Collected data
theorem shape_pwmChannels (now : U32) {next : Prog} (h : Shape b i true next) (l : List Pin) :
    Shape b i true (pwmChannels b now next l) := by
  induction l with
  | nil => exact h
  | cons p rest ih =>
    refine .loc (.pwmEntry now p) fun a => ?_
    cases a with
    | edge v k =>
      cases k with
      | none => exact .loc (.pwmCommit now p v) fun _ => ih
      | some k => exact shape_transaction _ fun _ => .loc (.pwmCommit now p v) fun _ => ih
    | _ => exact ih

theorem shape_thWrites (k : Bank) (a : Answer) {next : Prog} (h : Shape b i false next) :
    Shape b i false (thWrites b k a next) := by
  cases a with
  | thermal changed before =>
    simp only [thWrites]
    split
    · exact shape_outCfg _ _ fun _ => shape_writeThrough (.thermalCmd k before) fun _ => h.weaken
    · exact shape_writeThrough (.thermalCmd k before) fun _ => h
  | _ => exact h

/-- A phase on a bank that what follows it allows: no pass before the next attempt or entry. -/
theorem shape_runPhase (p : Fin 5) (now : U32) {next : Prog} (h : ∀ f, Shape b i f next) :
    Shape b i true (runPhase b p now next) := by
  have h0 : ∀ (k : Bank) {n : Prog}, (∀ f, Shape b i f n) → ∀ f, Shape b i f (phase0Bank b k n) := by
    intro k n hn f
    refine shape_transaction _ fun r => ?_
    cases r with
    | none => exact hn _
    | some v =>
      refine .loc (.fault1 k v) fun _ => ?_
      split
      · refine shape_transaction _ fun r => ?_
        cases r with
        | none => exact hn _
        | some w => exact .loc (.fault2 k w) fun _ => hn _
      · exact hn _
  have h1 : ∀ (k : Bank) {n : Prog}, (∀ f, Shape b i f n) → ∀ f, Shape b i f (phase1Bank b k n) := by
    intro k n hn f
    refine shape_transaction _ fun r => ?_
    cases r with
    | none => exact hn _
    | some v => exact .loc (.openLoad k v) fun _ => hn _
  have h2 : ∀ (k : Bank) {n : Prog}, (∀ f, Shape b i f n) → ∀ f, Shape b i f (phase2Bank b now k n) :=
    fun k _ hn f => shape_transaction _ fun r => .pass (.overVoltage k now r) (shape_sent fun _ => hn _)
  have h3 : ∀ (k : Bank) {n : Prog}, (∀ f, Shape b i f n) → ∀ f, Shape b i f (phase3Bank b k n) :=
    fun k _ hn f => shape_transaction _ fun _ => hn _
  have h4 : ∀ (k : Bank) {n : Prog}, (∀ f, Shape b i f n) → ∀ f, Shape b i f (phase4Bank b now k n) :=
    fun k _ hn f => shape_transaction _ fun r => .pass (.thermal k now r) fun a => shape_thWrites k a (hn _)
  match p with
  | 0 => exact h0 0 (h0 1 h) _
  | 1 => exact h1 0 (h1 1 h) _
  | 2 => exact h2 0 (h2 1 h) _
  | 3 => exact h3 0 (h3 1 h) _
  | 4 => exact h4 0 (h4 1 h) _

theorem shape_conditioning : Shape b i f (conditioning b) :=
  .loc .readMs fun _ => shape_subscriptionPass _ (shape_linkEntries _ (.loc .readUs fun _ =>
    shape_pwmChannels _ (shape_oneUnit .status) _) _)

theorem shape_inputRefresh (k : Bank) {next : Prog} (h : Shape b i true next) :
    Shape b i true (inputRefresh b k next) := by
  refine shape_transaction _ fun r => ?_
  cases r with
  | none => exact h
  | some v => exact .loc (.refresh k v) fun _ => h

theorem shape_tick : Shape b i true (tickProg b) := by
  refine .loc .readMs fun t => shape_inputRefresh 0 (shape_inputRefresh 1 (.loc (.gate _) fun a => ?_))
  cases a with
  | phase p => exact shape_runPhase p _ fun _ => shape_conditioning
  | _ => exact shape_conditioning

theorem shape_configRest (p : Pin) (md : PinMode) (det : Bool) (h : configures i = some (p, md)) :
    Shape b i true (configRest b p md det) := by
  refine shape_outCfg _ _ fun r => ?_
  cases r with
  | fail f => exact .ret _
  | ok v =>
    refine .loc (.configS3 p md det) fun _ => shape_outCfg _ _ fun r => ?_
    cases r with
    | fail f => exact .ret _
    | ok v =>
      refine .loc (.configS4 p md det) fun _ => shape_transaction _ fun w => ?_
      cases w with
      | none => exact .ret _
      | some w => exact .loc (.setMode p md h) fun _ => .ret _

end Programs

/-- The units of every instruction. -/
theorem shape_programOf (b : Binding) (i : Instr) : Shape b i true (programOf b i) := by
  cases i with
  | config x y z =>
    simp only [programOf, configProg]
    split
    · rename_i p md hp hm
      refine .loc (.configFirst p md _) fun a => ?_
      have hc : configures (.config x y z) = some (p, md) := by simp [configures, hp, hm]
      cases a with
      | finish r => exact .ret r
      | send k =>
        refine shape_transaction _ fun w => ?_
        cases w with
        | none => exact .ret _
        | some w => exact .loc (.configS2 p md) fun _ => shape_configRest p md _ hc
      | _ => exact shape_configRest p md _ hc
    · exact .ret _
  | join x y z =>
    simp only [programOf, joinProg]
    split
    · exact .ret _
    · refine .loc (.joinFirst _ _) fun a => ?_
      cases a with
      | finish r => exact .ret r
      | _ => exact shape_outCfg _ _ fun r => .ret r
  | dread x y z =>
    simp only [programOf, dreadProg]
    split
    · exact .ret _
    · exact shape_oneUnit (.dread _)
  | dwrite x y z =>
    simp only [programOf, dwriteProg]
    split
    · exact .ret _
    · exact shape_writeThrough (.write _ _) fun r => .ret r
  | toggle x y z =>
    simp only [programOf, toggleProg]
    split
    · exact .ret _
    · exact shape_writeThrough (.toggle _) fun r => .ret r
  | clearfaults x y z => exact shape_oneUnit .clearfaults
  | subscribe x y z u v =>
    simp only [programOf, subscribeProg]
    split
    · exact .ret _
    · exact shape_oneUnit (.subscribe _ _ _)
  | link x y z u =>
    simp only [programOf, linkProg]
    split
    · exact shape_oneUnit (.link _ _ _ _)
    · exact .ret _
  | pwm x y z u v =>
    simp only [programOf, pwmProg]
    split
    · exact .ret _
    · exact shape_writeThrough (.pwm _ _ _) fun r => .ret r
  | setovp x y z =>
    simp only [programOf, setovpProg]
    split
    · exact .ret _
    · exact shape_oneUnit (.setovp _ _)
  | setled x y z => exact shape_oneUnit (.setled _)
  | getled x y z => exact shape_oneUnit .getled
  | tick x y z => exact shape_tick
  | getWb x y z | getAlrmt1 x y z | getAlrmt2 x y z | getInot x y z =>
    simp only [programOf, getInProg]
    split
    · exact .ret _
    · rename_i p hp
      exact shape_oneUnit (.clearIn _ p (by simp [clearsIn, hp]))
  | getOl x y z | getOv x y z | getTh x y z =>
    simp only [programOf, getOutProg]
    split
    · exact .ret _
    · rename_i p hp
      exact shape_oneUnit (.clearOut _ p (by simp [clearsOut, hp]))
  | getOvlock x y z =>
    simp only [programOf, getOvlockProg]
    split
    · exact .ret _
    · exact shape_oneUnit (.ovlock _)
  | getThlock x y z =>
    simp only [programOf, getThlockProg]
    split
    · exact .ret _
    · exact shape_oneUnit (.thlock _)
  | inRead k reg crc =>
    simp only [programOf, inReadProg]
    refine shape_transaction _ fun v => ?_
    cases v <;> exact .ret _
  | inWrite k reg d crc =>
    simp only [programOf, inWriteProg]
    refine shape_transaction _ fun v => ?_
    cases v <;> exact .ret _
  | outSetOut k clr d crc =>
    simp only [programOf, outSetOutProg]
    refine shape_transaction _ fun v => ?_
    cases v <;> exact .ret _
  | outSetPp k clr d crc => exact shape_outCfg _ _ fun r => .ret r
  | outSetOlen k clr d crc => exact shape_outCfg _ _ fun r => .ret r
  | outSetJoin k clr d crc => exact shape_outCfg _ _ fun r => .ret r
  | outRead k reg crc =>
    simp only [programOf, outReadProg]
    refine shape_transaction _ fun v => ?_
    cases v <;> exact .ret _
  | outRtstat k =>
    simp only [programOf, outRtstatProg]
    refine shape_transaction _ fun v => ?_
    cases v <;> exact .ret _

→ Problem requirements
All lines above between those holding "shape_oneUnit (.link _ _ _ _)" and "z => exact shape_tick", inclusive, must be set down unchanged, and no other line may be included.

→ The answer
    · exact shape_oneUnit (.link _ _ _ _)
    · exact .ret _
  | pwm x y z u v =>
    simp only [programOf, pwmProg]
    split
    · exact .ret _
    · exact shape_writeThrough (.pwm _ _ _) fun r => .ret r
  | setovp x y z =>
    simp only [programOf, setovpProg]
    split
    · exact .ret _
    · exact shape_oneUnit (.setovp _ _)
  | setled x y z => exact shape_oneUnit (.setled _)
  | getled x y z => exact shape_oneUnit .getled
  | tick x y z => exact shape_tick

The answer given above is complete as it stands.